■ Aim of the exercise: Give again, word for word, every line in the entries below from the line with "(chk (decide (a.tLimit" up to and including the line with "(chk (!s.leads j)", and no other line.

■ Task input:
-- ==== Sys2Proof/Machine/Pager.lean ====
section
/-!
DEFINITION. The paged key-value cache (08): KV_PAGE_MAP, SEQ_JOIN, SEQ_LEAVE, the pager's work at a cut (R233, R244 to R248), its
decisions for a group (R252), page descriptors (R234 to R236), the pager part of a snapshot (R529) and the decision records.
-/
namespace Sys2Proof.Machine

/-! ## A job's allocation (R283) -/

def rangesHit (a b : Nat × Nat) : Bool := decide (a.2 ≠ 0) && decide (b.2 ≠ 0) && overlaps a.1 a.2 b.1 b.2

/-- Two of the ranges overlap. -/
def anyOverlap : List (Nat × Nat) → Bool
  | [] => false
  | r :: rs => rs.any (rangesHit r) || anyOverlap rs

/-- A range of whole lines that lies in HBM outside the folio area. -/
def State.inHbm (s : State) (r : Nat × Nat) : Bool := r.2 == 0 || (decide (r.1 + r.2 ≤ s.folioLo))

def linesRange (r : Nat × Nat) : Bool := r.1 % 64 == 0 && r.2 % 64 == 0

/-- The jobs not in RELEASED, but for one slot. -/
def State.otherJobs (s : State) (k : Nat) : List Job := (s.jobList.filter fun kj => kj.1 != k).map (·.2)

/-! ## The job that a command names (R370, R382, R389) -/

/-- The check of a command that names a job: an identifier that no job holds is UNKNOWN_JOB unless it was released lately; `rule`
judges the job, and a job that ended in a bounds error answers with that (R177). -/
def State.jobCheck (s : State) (p : Pkt) (rule : Nat → Job → Option Refuse) : Option Refuse :=
  match s.slotOf p.jobId with
  | none => some (if s.sys.released.contains p.jobId then refuse stConflict 0 else refuse stBadParam rsUnknownJob)
  | some k => match s.job k with
    | none => some (refuse stBadParam rsUnknownJob)
    | some j => (rule k j).map fun r => j.boundsEnd.getD r

/-- The device of a group job is rank 0, or the job has no group (R252). -/
def State.leads (s : State) (j : Job) : Bool :=
  match s.groupOf j.terms.group with
  | some g => s.topo.isRoot g
  | none => true

/-! ## KV_PAGE_MAP (R231, R283) -/

def State.mapCheck (s : State) (k : Nat) (j : Job) (pool table n : Nat) : Option Refuse :=
  match (s.declOf j).bind (·.attn) with
  | none => some (refuse stBadParam 0)
  | some a =>
    let mine := (j.terms.input, j.terms.inputBytes) :: s.writableRanges { j with pager := none }
    let new := [(pool, n * a.slotBytes), (table, 4 * a.nMax)]
    (chk (j.terms.stepBlock.isNone || !new.all s.inHbm || new.any (fun r => mine.any (rangesHit r)) || anyOverlap new ||
      (s.otherJobs k).any fun o => new.any fun r =>
        rangesHit r (o.terms.input, o.terms.inputBytes) || (s.writableRanges o).any (rangesHit r)) (refuse stBadParam 0)).or
    (chk (j.pager.isSome || j.step.isSome || !([JobState.submitted, .accepted, .running, .preempted].contains j.st))
      (refuse stConflict 0))

/-- A pool just named, not yet mapped. -/
def Pager.fresh (pool table n : Nat) : Pager :=
  { poolBase := pool, tableBase := table, n := n, unreserved := n, seqs := [], owned := [], scaled := [], wrote := [],
    queue := [], decisions := [], mapped := false }

/-- KV_PAGE_MAP. -/
def execKvPageMap (n : Fin 64) (p : Pkt) (s : State) : Res :=
  let (pool, table, cnt) := (p.arg 0 8, p.arg 8 8, p.arg 16 4)
  ringRes p (s.cmd n opKvPageMap p
    (badParam (pool % 64 != 0 || table % 64 != 0 || decide (cnt < 1) || decide (2 ^ 24 < cnt) || !zeroAt p.body 20 4))
    (s.jobCheck p fun k j => s.mapCheck k j pool table cnt)
    fun t => match t.slotOf p.jobId with
      | none => t
      | some k =>
        (t.modJob k fun j => { j with pager := some (Pager.fresh pool table cnt) }).accept n opKvPageMap p (.kvPageMap k) 0)

/-- KV_PAGE_MAP_DONE: every page-table entry has been written 0, and the pool is the job's. -/
def execKvPageMapDone (op : Nat) (s : State) : Res :=
  .next (match s.opOf op with
    | some o => match o.kind with
      | .kvPageMap k => match s.job k with
        | some j => match j.pager, (s.declOf j).bind (·.attn) with
          | some g, some a =>
            ((s.devWrite g.tableBase (List.replicate (4 * a.nMax) 0)).modJob k fun j =>
              { j with pager := some { g with mapped := true } }).finishOp o stOk 0 0
          | _, _ => s
        | none => s
      | _ => s
    | none => s)

/-! ## SEQ_JOIN and SEQ_LEAVE (R242, R243, R389) -/

/-- The reserve of a sequence (R244). -/
def seqReserve (a : AttnDecl) (tMax : Nat) : Nat := a.layers * a.hkv * ceilDiv tMax 64

/-- The admitted sequences by slot. -/
def Pager.admittedSeqs (g : Pager) : List (Nat × SeqEnt) := g.seqs.filterMap fun kv => kv.2.map fun e => (kv.1, e)

def Pager.hasSeq (g : Pager) (tag : Word) : Bool := g.admittedSeqs.any fun x => x.2.tag == tag
def Pager.hasJoin (g : Pager) (tag : Word) : Bool := g.queue.any fun r => !r.leave && r.tag == tag
def Pager.hasLeave (g : Pager) (tag : Word) : Bool := g.queue.any fun r => r.leave && r.tag == tag

/-- States in which joins and leaves are legal (R389). -/
def JobState.takesSeq (st : JobState) : Bool := !st.final && st != .released

def State.joinCheck (s : State) (j : Job) (tag : Word) (tMax : Nat) : Option Refuse :=
  match (s.declOf j).bind (·.attn) with
  | none => some (refuse stBadParam 0)
  | some a =>
    (chk (decide (a.tLimit < tMax) || !s.leads j) (refuse stBadParam 0)).or
    (chk (!j.st.takesSeq || match j.pager with
      | some g => !g.mapped || g.hasSeq tag || g.hasJoin tag
      | none => true) (refuse stConflict 0))

/-- DETAIL of the ACCEPTED reply of a join (R242). -/
def State.joinDetail (s : State) (j : Job) (tMax : Nat) : DWord :=
  BitVec.ofNat 64 (match (s.declOf j).bind (·.attn) with
    | some a => seqReserve a tMax % 2 ^ 24 * 2 ^ 16
    | none => 0)

/-- The command joins the queue of the job's pager and replies ACCEPTED. -/
def State.queueSeq (s : State) (n op : Nat) (p : Pkt) (leave : Bool) (t0 tMax prompt : Nat) : State :=
  match s.slotOf p.jobId with
  | none => s
  | some k => match s.job k with
    | none => s
    | some j =>
      let r : SeqReq := { op := s.sys.fetchNo - 1, ring := n, seq := p.seq, leave := leave, tag := BitVec.ofNat 32 (p.arg 0 4),
                          t0 := t0, tMax := tMax, prompt := prompt, deferred := false }
      (s.modJob k fun j => { j with pager := j.pager.map fun g => { g with queue := g.queue ++ [r] } }).accept n op p (.seq k)
        (if leave then 0 else s.joinDetail j tMax)

/-- SEQ_JOIN. -/
def execSeqJoin (n : Fin 64) (p : Pkt) (s : State) : Res :=
  ringRes p (s.cmd n opSeqJoin p
    (badParam (!zeroAt p.body 12 4 || p.arg 16 8 % 64 != 0 || decide (hbmBytes ≤ p.arg 16 8) || p.arg 4 4 == 0 ||
      decide (p.arg 8 4 < p.arg 4 4)))
    (s.jobCheck p fun _ j => s.joinCheck j (BitVec.ofNat 32 (p.arg 0 4)) (p.arg 8 4))
    fun t => t.queueSeq n opSeqJoin p false (p.arg 4 4) (p.arg 8 4) (p.arg 16 8))

def State.leaveCheck (s : State) (j : Job) (tag : Word) : Option Refuse :=
  (chk (!s.leads j) (refuse stBadParam 0)).or ((chk (!j.st.takesSeq) (refuse stConflict 0)).or (match j.pager with
    | some g => (chk (!g.hasSeq tag && !g.hasJoin tag) (refuse stBadParam 0)).or (chk (g.hasLeave tag) (refuse stConflict 0))
    | none => some (refuse stBadParam 0)))

/-- SEQ_LEAVE. -/
def execSeqLeave (n : Fin 64) (p : Pkt) (s : State) : Res :=
  ringRes p (s.cmd n opSeqLeave p (badParam (!zeroAt p.body 4 4))
    (s.jobCheck p fun _ j => s.leaveCheck j (BitVec.ofNat 32 (p.arg 0 4)))
    fun t => t.queueSeq n opSeqLeave p true 0 0 0)

/-! ## The pager's work at a cut (R233, R244, R246, R247) -/

/-- The tokens of a sequence after its next step: its prompt at first, then one more a step (R242, R244). -/
def seqAfter (e : SeqEnt) : Nat := if e.tokens = 0 then e.t0 else e.tokens + 1

/-- Page-table index of slot q, layer l, head h, page p (R232). -/
def pageIndex (a : AttnDecl) (q l h p : Nat) : Nat := ((q * a.layers + l) * a.hkv + h) * a.pMax + p

def State.pageEntry (s : State) (g : Pager) (i : Nat) : Nat := leNat (s.devBytes (g.tableBase + 4 * i) 4)
def State.setPageEntry (s : State) (g : Pager) (i v : Nat) : State := s.devWrite (g.tableBase + 4 * i) (leBytes 4 v)

/-- The pages of a sequence that hold its first n tokens, in ascending page-table index. -/
def seqPages (a : AttnDecl) (q lo hi : Nat) : List (Nat × Nat × Nat × Nat) :=
  (List.range a.layers).flatMap fun l => (List.range a.hkv).flatMap fun h =>
    ((List.range hi).drop lo).map fun p => (pageIndex a q l h p, l, h, p)

/-- The page-table entries of the admitted sequences' pages. -/
def State.seqTable (s : State) (a : AttnDecl) (g : Pager) : List (Nat × Nat) :=
  g.admittedSeqs.flatMap fun x => (seqPages a x.1 0 (ceilDiv (seqAfter x.2) 64)).map fun y => (y.1, s.pageEntry g y.1)

/-- A page scale byte before the first write: 0x7F where R226 fixes it, else a free value. -/
def State.freshScale (s : State) (c : BitVec 4) : Byte := if [1, 2].contains c.toNat || fmtMx c then 0x7F else s.free32.truncate 8

/-- The header line of a page slot, with the format codes of its layer (R226, R229). -/
def pageHeader (a : LayerDecl) (ks vs : Byte) (tokens q l h p : Nat) : List Byte :=
  [BitVec.ofNat 8 a.kFmt.toNat, ks, BitVec.ofNat 8 a.vFmt.toNat, vs] ++ leBytes 2 tokens ++ [0, 0] ++ leBytes 2 q ++ leBytes 2 l ++
    leBytes 2 h ++ [0, 0] ++ leBytes 4 p ++ List.replicate 44 0

/-- Allocate the lowest free slot for a page: its header, then the entry (R233). None where no slot is free. -/
def State.allocPage (s : State) (a : AttnDecl) (g : Pager) (q : Nat) (x : Nat × Nat × Nat × Nat) : Option (State × Pager) :=
  (((List.range g.n).find? fun i => !(g.owned.get false i))).map fun i =>
    let y := a.layer x.2.1
    let hd := pageHeader y (s.freshScale y.kFmt) (s.freshScale y.vFmt) 0 q x.2.1 x.2.2.1 x.2.2.2
    let s := (s.took.devWrite (g.poolBase + i * a.slotBytes) hd).setPageEntry g x.1 (2 ^ 31 + i)
    (s, { g with owned := g.owned.set false i true, scaled := g.scaled.filter (·.1 != i), wrote := g.wrote.filter (·.1 != i) })

/-- Free the slots of a sequence: the entries are cleared, the contents stay (R233). -/
def State.freeSeq (s : State) (a : AttnDecl) (g : Pager) (q : Nat) (e : SeqEnt) : State × Pager :=
  (seqPages a q 0 (ceilDiv e.tokens 64)).foldl (fun (acc : State × Pager) x =>
    let v := acc.1.pageEntry g x.1
    if v < 2 ^ 31 then acc
    else (acc.1.setPageEntry g x.1 0, { acc.2 with owned := acc.2.owned.set false (v % 2 ^ 24) false })) (s, g)

/-- What a cut decides of one command, as rank 0 tells its group (R252). -/
def seqDecision (r : SeqReq) (slot status reason : Nat) (withdrawn : Bool) : PagerDecision :=
  ⟨r.leave, r.tag, slot, BitVec.ofNat 8 status, BitVec.ofNat 8 reason, r.t0, r.tMax, r.prompt, r.ring, r.seq, r.op, withdrawn⟩

/-- DETAIL of a decision record (R248). -/
def seqDetail (unreserved reserve slot : Nat) (withdrawn : Bool) : DWord :=
  BitVec.ofNat 64 (unreserved % 2 ^ 24 * 2 ^ 40 + reserve % 2 ^ 24 * 2 ^ 16 + slot % 2 ^ 15 * 2 + if withdrawn then 1 else 0)

def noSlot : Nat := 0x7FFF

/-- The pager at work: memory, pager, the decisions so far (with the ordinal of the snapshot that will hold them) and what rank 0
sends. -/
structure CutWork where
  s : State
  g : Pager
  news : List PagerDecision
deriving DecidableEq, Repr

def CutWork.decide (w : CutWork) (ord : Nat) (r : SeqReq) (final : Bool) (status reason : Nat) (detail : DWord) (slot : Nat) :
    CutWork :=
  { w with
    g := { w.g with decisions := w.g.decisions ++ [⟨ord, r, final, status, reason, detail⟩],
                    queue := if final then w.g.queue.filter (·.op != r.op) else w.g.queue },
    news := w.news ++ [seqDecision r slot status reason (detail.getLsbD 0)] }

/-- A queued leave (R246). -/
def CutWork.leave (w : CutWork) (a : AttnDecl) (ord : Nat) (r : SeqReq) : CutWork :=
  match w.g.queue.find? fun x => !x.leave && x.tag == r.tag with
  | some j =>
    let w := w.decide ord j true stConflict 0 (seqDetail w.g.unreserved (seqReserve a j.tMax) noSlot true) noSlot
    w.decide ord r true stOk 0 (seqDetail w.g.unreserved (seqReserve a j.tMax) noSlot true) noSlot
  | none => match w.g.admittedSeqs.find? fun x => x.2.tag == r.tag with
    | some (q, e) =>
      let (s, g) := w.s.freeSeq a w.g q e
      let g := { g with unreserved := g.unreserved + seqReserve a e.tMax, seqs := g.seqs.set none q none }
      ({ w with s := s, g := g } : CutWork).decide ord r true stOk 0 (seqDetail g.unreserved (seqReserve a e.tMax) q false) q
    | none => w.decide ord r true stBadParam 0 0 noSlot

/-- The joins in order of arrival; once one is deferred, every later one is deferred with its reason (R246, R247). -/
def CutWork.joins (a : AttnDecl) (ord : Nat) : List SeqReq → Option Nat → CutWork → CutWork
  | [], _, w => w
  | r :: rs, hold, w =>
    let need := seqReserve a r.tMax
    let defer := fun (w : CutWork) (why : Nat) =>
      if r.deferred then w
      else
        let w := w.decide ord r false stDeferred why (seqDetail w.g.unreserved need noSlot false) noSlot
        { w with g := { w.g with queue := w.g.queue.map fun x => if x.op = r.op then { x with deferred := true } else x } }
    match hold with
    | some why => CutWork.joins a ord rs hold (defer w why)
    | none =>
      if w.g.n < need then
        CutWork.joins a ord rs none (w.decide ord r true stNoResource 0 (seqDetail w.g.unreserved need noSlot false) noSlot)
      else match (List.range a.bMax).find? fun q => (w.g.seqs.get none q).isNone with
        | none => CutWork.joins a ord rs (some rsSeqSlots) (defer w rsSeqSlots)
        | some q =>
          if w.g.unreserved < need then CutWork.joins a ord rs (some rsKvPages) (defer w rsKvPages)
          else
            let g := { w.g with unreserved := w.g.unreserved - need,
                                seqs := w.g.seqs.set none q (some ⟨r.tag, 0, r.tMax, r.t0, r.prompt⟩) }
            CutWork.joins a ord rs none
              (({ w with g := g } : CutWork).decide ord r true stOk 0 (seqDetail g.unreserved need q false) q)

■ Output for this task:
    (chk (decide (a.tLimit < tMax) || !s.leads j) (refuse stBadParam 0)).or
    (chk (!j.st.takesSeq || match j.pager with
      | some g => !g.mapped || g.hasSeq tag || g.hasJoin tag
      | none => true) (refuse stConflict 0))

/-- DETAIL of the ACCEPTED reply of a join (R242). -/
def State.joinDetail (s : State) (j : Job) (tMax : Nat) : DWord :=
  BitVec.ofNat 64 (match (s.declOf j).bind (·.attn) with
    | some a => seqReserve a tMax % 2 ^ 24 * 2 ^ 16
    | none => 0)

/-- The command joins the queue of the job's pager and replies ACCEPTED. -/
def State.queueSeq (s : State) (n op : Nat) (p : Pkt) (leave : Bool) (t0 tMax prompt : Nat) : State :=
  match s.slotOf p.jobId with
  | none => s
  | some k => match s.job k with
    | none => s
    | some j =>
      let r : SeqReq := { op := s.sys.fetchNo - 1, ring := n, seq := p.seq, leave := leave, tag := BitVec.ofNat 32 (p.arg 0 4),
                          t0 := t0, tMax := tMax, prompt := prompt, deferred := false }
      (s.modJob k fun j => { j with pager := j.pager.map fun g => { g with queue := g.queue ++ [r] } }).accept n op p (.seq k)
        (if leave then 0 else s.joinDetail j tMax)

/-- SEQ_JOIN. -/
def execSeqJoin (n : Fin 64) (p : Pkt) (s : State) : Res :=
  ringRes p (s.cmd n opSeqJoin p
    (badParam (!zeroAt p.body 12 4 || p.arg 16 8 % 64 != 0 || decide (hbmBytes ≤ p.arg 16 8) || p.arg 4 4 == 0 ||
      decide (p.arg 8 4 < p.arg 4 4)))
    (s.jobCheck p fun _ j => s.joinCheck j (BitVec.ofNat 32 (p.arg 0 4)) (p.arg 8 4))
    fun t => t.queueSeq n opSeqJoin p false (p.arg 4 4) (p.arg 8 4) (p.arg 16 8))

def State.leaveCheck (s : State) (j : Job) (tag : Word) : Option Refuse :=
  (chk (!s.leads j) (refuse stBadParam 0)).or ((chk (!j.st.takesSeq) (refuse stConflict 0)).or (match j.pager with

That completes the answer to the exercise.